**EXERCISE DESCRIPTION**: Within the entries below, the lines from the one with "else some (bank, fieldW" through the one with "slot / 512 == r.1" are to be set down exactly, both ends kept.

────────────────

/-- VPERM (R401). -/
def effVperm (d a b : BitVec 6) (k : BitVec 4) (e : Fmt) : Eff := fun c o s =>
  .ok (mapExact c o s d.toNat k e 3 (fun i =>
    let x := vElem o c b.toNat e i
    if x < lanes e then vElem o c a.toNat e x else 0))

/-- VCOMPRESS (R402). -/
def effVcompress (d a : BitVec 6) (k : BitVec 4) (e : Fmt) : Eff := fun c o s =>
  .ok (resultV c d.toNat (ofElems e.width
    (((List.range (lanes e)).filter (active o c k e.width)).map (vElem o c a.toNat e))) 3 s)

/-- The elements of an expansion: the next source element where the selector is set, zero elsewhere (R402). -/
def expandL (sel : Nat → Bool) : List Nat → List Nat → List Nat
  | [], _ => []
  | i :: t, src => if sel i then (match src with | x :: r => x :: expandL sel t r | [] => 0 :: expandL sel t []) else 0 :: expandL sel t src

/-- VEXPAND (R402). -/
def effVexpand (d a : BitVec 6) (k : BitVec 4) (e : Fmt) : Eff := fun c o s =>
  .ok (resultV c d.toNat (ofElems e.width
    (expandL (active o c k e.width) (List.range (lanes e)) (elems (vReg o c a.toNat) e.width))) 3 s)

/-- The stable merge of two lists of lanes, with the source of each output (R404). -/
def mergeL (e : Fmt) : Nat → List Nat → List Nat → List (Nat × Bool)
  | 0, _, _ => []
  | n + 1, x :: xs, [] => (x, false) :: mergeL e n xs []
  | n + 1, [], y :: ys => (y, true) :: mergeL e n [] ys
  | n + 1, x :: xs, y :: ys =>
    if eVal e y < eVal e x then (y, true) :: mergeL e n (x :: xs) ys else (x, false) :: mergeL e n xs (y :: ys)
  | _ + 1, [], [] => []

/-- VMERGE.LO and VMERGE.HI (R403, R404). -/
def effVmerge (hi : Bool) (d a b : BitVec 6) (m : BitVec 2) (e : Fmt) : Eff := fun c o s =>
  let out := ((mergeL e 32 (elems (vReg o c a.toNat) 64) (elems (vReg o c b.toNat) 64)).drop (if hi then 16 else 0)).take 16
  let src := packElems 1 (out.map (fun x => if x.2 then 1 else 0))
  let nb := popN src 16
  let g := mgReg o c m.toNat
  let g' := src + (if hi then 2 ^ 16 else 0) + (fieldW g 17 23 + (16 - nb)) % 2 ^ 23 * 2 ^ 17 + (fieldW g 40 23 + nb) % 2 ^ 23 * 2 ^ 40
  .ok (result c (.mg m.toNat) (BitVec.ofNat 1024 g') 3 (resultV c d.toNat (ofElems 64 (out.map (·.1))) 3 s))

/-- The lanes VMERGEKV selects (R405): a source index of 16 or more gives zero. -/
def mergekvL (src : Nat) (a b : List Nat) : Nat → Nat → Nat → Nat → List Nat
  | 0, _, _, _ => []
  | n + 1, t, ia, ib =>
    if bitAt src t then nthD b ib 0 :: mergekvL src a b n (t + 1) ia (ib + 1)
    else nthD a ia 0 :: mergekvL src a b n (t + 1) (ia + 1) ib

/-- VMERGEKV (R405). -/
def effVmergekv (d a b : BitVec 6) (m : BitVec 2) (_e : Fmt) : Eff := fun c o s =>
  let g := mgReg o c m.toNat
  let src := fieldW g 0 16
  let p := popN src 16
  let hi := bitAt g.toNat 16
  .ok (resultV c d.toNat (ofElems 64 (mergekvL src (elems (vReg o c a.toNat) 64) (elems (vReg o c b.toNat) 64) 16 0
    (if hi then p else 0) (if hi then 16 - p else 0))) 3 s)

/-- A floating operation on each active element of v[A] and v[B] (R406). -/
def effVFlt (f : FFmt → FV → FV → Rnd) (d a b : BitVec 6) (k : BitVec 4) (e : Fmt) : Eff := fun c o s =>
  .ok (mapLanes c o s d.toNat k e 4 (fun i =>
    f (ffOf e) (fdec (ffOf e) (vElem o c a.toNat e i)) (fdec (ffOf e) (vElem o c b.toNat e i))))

────────────────

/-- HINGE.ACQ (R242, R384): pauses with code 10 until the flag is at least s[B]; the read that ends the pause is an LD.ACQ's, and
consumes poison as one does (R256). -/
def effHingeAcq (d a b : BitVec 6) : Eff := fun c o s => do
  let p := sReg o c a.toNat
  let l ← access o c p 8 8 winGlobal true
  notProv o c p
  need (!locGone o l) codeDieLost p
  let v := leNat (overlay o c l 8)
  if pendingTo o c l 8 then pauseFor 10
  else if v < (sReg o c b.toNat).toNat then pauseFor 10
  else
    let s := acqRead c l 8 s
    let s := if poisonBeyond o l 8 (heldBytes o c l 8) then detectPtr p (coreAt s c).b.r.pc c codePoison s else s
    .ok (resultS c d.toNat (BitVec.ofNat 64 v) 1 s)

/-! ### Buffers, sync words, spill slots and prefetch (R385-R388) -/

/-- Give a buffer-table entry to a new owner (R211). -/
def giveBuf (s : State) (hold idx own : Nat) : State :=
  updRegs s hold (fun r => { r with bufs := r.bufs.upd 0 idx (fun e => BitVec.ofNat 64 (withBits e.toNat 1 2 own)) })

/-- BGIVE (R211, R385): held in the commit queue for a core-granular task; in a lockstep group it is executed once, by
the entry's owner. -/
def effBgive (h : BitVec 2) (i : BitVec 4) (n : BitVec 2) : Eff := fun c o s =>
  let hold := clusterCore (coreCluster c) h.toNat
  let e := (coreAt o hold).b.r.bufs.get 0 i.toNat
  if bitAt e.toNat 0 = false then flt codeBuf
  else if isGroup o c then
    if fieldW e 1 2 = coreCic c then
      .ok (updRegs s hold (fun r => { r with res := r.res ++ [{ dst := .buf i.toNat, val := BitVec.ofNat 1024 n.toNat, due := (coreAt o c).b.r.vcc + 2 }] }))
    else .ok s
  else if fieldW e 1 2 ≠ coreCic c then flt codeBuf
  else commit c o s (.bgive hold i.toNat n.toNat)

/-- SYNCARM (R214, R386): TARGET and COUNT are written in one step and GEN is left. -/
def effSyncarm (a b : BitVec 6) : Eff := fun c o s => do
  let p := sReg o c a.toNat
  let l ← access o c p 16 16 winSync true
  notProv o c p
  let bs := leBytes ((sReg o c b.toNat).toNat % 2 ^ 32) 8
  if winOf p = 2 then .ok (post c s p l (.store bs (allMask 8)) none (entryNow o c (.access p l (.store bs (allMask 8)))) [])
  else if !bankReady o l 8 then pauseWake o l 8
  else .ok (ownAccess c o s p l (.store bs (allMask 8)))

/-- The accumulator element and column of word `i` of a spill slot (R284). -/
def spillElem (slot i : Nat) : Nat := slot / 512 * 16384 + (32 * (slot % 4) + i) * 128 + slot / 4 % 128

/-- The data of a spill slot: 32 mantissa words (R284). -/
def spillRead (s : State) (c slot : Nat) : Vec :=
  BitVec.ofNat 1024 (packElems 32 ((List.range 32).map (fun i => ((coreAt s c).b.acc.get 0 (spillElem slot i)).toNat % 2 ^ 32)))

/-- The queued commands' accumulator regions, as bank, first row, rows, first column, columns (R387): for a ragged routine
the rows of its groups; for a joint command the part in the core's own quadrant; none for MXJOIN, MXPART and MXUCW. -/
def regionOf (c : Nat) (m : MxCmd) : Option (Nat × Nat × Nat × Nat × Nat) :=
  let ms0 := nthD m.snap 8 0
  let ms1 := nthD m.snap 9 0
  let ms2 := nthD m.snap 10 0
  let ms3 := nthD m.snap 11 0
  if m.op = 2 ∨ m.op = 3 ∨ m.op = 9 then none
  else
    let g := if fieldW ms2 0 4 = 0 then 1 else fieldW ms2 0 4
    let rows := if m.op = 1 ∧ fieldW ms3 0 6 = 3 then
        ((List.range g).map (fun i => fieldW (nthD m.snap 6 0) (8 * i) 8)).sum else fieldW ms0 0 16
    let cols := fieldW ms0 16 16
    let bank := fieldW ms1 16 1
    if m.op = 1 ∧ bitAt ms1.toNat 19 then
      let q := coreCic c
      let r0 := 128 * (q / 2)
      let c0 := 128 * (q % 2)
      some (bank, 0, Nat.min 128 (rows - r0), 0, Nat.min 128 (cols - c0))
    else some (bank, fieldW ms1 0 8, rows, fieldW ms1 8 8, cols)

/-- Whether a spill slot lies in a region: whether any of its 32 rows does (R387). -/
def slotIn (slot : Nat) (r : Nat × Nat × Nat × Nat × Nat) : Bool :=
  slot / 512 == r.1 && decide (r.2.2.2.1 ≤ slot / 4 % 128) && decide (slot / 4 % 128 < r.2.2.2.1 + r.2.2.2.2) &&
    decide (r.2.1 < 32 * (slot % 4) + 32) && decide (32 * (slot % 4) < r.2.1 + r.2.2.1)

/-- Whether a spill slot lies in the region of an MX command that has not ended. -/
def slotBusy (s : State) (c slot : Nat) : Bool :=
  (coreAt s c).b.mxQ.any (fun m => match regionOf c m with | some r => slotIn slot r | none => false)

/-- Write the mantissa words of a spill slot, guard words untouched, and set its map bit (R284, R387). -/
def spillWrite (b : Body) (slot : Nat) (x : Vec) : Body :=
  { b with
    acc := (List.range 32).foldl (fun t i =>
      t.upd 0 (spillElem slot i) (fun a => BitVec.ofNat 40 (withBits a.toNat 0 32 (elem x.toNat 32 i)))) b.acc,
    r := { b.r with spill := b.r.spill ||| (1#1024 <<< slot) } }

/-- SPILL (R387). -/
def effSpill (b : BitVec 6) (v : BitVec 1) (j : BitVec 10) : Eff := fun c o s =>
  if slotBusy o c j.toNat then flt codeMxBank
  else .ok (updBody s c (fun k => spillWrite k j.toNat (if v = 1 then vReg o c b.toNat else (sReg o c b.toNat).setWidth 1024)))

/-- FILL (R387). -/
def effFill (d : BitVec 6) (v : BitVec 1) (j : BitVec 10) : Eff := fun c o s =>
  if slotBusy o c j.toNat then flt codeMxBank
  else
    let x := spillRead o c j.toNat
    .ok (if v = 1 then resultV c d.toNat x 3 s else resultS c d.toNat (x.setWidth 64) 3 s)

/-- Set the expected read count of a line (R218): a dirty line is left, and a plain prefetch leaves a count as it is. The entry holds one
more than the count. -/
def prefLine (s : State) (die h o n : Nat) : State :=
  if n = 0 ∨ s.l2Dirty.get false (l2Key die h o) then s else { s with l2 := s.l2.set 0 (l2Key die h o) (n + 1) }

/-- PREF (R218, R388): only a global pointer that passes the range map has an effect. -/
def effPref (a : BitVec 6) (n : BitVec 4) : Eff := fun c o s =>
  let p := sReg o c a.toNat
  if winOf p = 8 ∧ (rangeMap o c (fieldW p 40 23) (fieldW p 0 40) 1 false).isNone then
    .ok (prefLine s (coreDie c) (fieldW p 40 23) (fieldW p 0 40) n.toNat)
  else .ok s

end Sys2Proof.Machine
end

────────────────

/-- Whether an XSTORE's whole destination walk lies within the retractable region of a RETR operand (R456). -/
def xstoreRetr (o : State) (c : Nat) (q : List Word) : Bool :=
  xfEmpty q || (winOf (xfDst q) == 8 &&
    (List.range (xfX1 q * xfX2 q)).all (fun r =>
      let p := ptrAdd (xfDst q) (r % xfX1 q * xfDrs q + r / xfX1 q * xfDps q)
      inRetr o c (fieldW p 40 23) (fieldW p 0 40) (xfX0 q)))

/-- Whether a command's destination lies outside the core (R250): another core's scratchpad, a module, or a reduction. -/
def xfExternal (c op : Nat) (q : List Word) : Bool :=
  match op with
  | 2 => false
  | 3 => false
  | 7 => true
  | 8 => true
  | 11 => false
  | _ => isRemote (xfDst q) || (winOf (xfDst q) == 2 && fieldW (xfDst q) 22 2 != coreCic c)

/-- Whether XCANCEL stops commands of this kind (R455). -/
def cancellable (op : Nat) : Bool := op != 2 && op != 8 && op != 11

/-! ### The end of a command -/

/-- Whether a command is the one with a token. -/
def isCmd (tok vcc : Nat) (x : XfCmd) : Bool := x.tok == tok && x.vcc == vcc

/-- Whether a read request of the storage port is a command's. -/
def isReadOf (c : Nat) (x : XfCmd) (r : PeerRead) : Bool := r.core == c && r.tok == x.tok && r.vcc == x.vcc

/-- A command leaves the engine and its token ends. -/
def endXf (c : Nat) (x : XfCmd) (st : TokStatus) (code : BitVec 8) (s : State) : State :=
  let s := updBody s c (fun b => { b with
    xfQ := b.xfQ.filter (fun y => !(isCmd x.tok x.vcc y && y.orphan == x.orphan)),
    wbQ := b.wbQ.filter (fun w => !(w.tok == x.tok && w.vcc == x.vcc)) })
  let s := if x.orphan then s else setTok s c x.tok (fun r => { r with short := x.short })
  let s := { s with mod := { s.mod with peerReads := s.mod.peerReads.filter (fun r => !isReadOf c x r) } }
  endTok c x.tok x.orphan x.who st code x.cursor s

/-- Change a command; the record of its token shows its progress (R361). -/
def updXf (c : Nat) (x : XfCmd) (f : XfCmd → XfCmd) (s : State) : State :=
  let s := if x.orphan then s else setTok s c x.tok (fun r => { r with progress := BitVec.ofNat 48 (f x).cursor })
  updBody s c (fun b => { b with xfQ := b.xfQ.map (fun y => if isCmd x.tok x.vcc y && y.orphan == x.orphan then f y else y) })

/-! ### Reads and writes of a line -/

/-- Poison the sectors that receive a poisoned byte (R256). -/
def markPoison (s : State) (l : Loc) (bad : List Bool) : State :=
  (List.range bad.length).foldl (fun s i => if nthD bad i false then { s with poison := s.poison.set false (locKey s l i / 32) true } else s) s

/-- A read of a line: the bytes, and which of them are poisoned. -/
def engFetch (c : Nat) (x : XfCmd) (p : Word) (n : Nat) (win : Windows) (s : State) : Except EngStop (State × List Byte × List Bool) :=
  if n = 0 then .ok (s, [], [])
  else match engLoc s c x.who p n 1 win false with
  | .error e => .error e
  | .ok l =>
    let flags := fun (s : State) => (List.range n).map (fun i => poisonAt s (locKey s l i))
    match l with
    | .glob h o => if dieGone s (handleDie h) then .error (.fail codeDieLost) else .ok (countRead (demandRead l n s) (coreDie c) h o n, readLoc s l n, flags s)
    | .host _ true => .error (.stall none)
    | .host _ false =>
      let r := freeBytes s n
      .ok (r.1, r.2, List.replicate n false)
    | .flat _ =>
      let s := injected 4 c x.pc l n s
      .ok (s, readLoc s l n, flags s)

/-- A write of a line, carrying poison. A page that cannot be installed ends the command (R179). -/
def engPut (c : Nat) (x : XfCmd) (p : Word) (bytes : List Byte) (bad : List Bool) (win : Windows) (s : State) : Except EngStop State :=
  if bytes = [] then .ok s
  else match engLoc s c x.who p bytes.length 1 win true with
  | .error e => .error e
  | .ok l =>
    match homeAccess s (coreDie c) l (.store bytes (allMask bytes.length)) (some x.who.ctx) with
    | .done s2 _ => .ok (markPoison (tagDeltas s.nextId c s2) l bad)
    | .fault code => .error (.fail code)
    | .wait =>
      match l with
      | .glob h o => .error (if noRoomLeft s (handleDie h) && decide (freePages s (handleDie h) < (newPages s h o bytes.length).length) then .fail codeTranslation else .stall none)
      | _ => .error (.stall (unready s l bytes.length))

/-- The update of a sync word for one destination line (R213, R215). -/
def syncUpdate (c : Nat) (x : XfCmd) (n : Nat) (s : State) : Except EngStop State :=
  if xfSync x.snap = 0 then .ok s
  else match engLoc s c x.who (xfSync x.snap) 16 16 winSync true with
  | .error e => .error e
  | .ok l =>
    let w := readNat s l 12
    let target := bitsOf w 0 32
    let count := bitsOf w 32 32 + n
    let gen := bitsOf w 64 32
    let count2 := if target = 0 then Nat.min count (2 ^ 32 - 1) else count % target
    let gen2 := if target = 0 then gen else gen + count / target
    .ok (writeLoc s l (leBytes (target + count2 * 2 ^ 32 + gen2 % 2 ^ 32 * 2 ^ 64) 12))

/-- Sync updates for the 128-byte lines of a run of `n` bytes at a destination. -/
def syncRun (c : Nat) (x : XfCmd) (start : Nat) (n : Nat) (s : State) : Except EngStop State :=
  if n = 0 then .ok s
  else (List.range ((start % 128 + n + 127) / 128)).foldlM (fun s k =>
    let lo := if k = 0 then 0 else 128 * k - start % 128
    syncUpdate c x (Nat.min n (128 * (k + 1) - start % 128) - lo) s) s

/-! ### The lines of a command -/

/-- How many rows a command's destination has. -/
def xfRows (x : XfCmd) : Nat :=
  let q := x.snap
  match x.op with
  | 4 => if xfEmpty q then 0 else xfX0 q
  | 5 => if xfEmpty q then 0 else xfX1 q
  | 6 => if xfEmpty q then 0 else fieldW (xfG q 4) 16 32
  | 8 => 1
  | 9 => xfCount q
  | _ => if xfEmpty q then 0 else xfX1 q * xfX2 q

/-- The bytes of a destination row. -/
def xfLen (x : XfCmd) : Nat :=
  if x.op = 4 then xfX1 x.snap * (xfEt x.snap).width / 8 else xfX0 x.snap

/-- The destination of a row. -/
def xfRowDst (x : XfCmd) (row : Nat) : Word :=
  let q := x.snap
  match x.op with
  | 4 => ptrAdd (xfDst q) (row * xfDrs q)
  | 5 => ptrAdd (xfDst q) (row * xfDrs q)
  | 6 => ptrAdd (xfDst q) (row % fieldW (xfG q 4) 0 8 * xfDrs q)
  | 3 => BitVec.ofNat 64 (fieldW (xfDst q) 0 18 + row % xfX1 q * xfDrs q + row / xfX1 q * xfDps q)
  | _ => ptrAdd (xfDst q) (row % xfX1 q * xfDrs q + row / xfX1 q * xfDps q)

────────────────

**SOLUTION FOR THIS TASK**:
    else some (bank, fieldW ms1 0 8, rows, fieldW ms1 8 8, cols)

/-- Whether a spill slot lies in a region: whether any of its 32 rows does (R387). -/
def slotIn (slot : Nat) (r : Nat × Nat × Nat × Nat × Nat) : Bool :=
  slot / 512 == r.1 && decide (r.2.2.2.1 ≤ slot / 4 % 128) && decide (slot / 4 % 128 < r.2.2.2.1 + r.2.2.2.2) &&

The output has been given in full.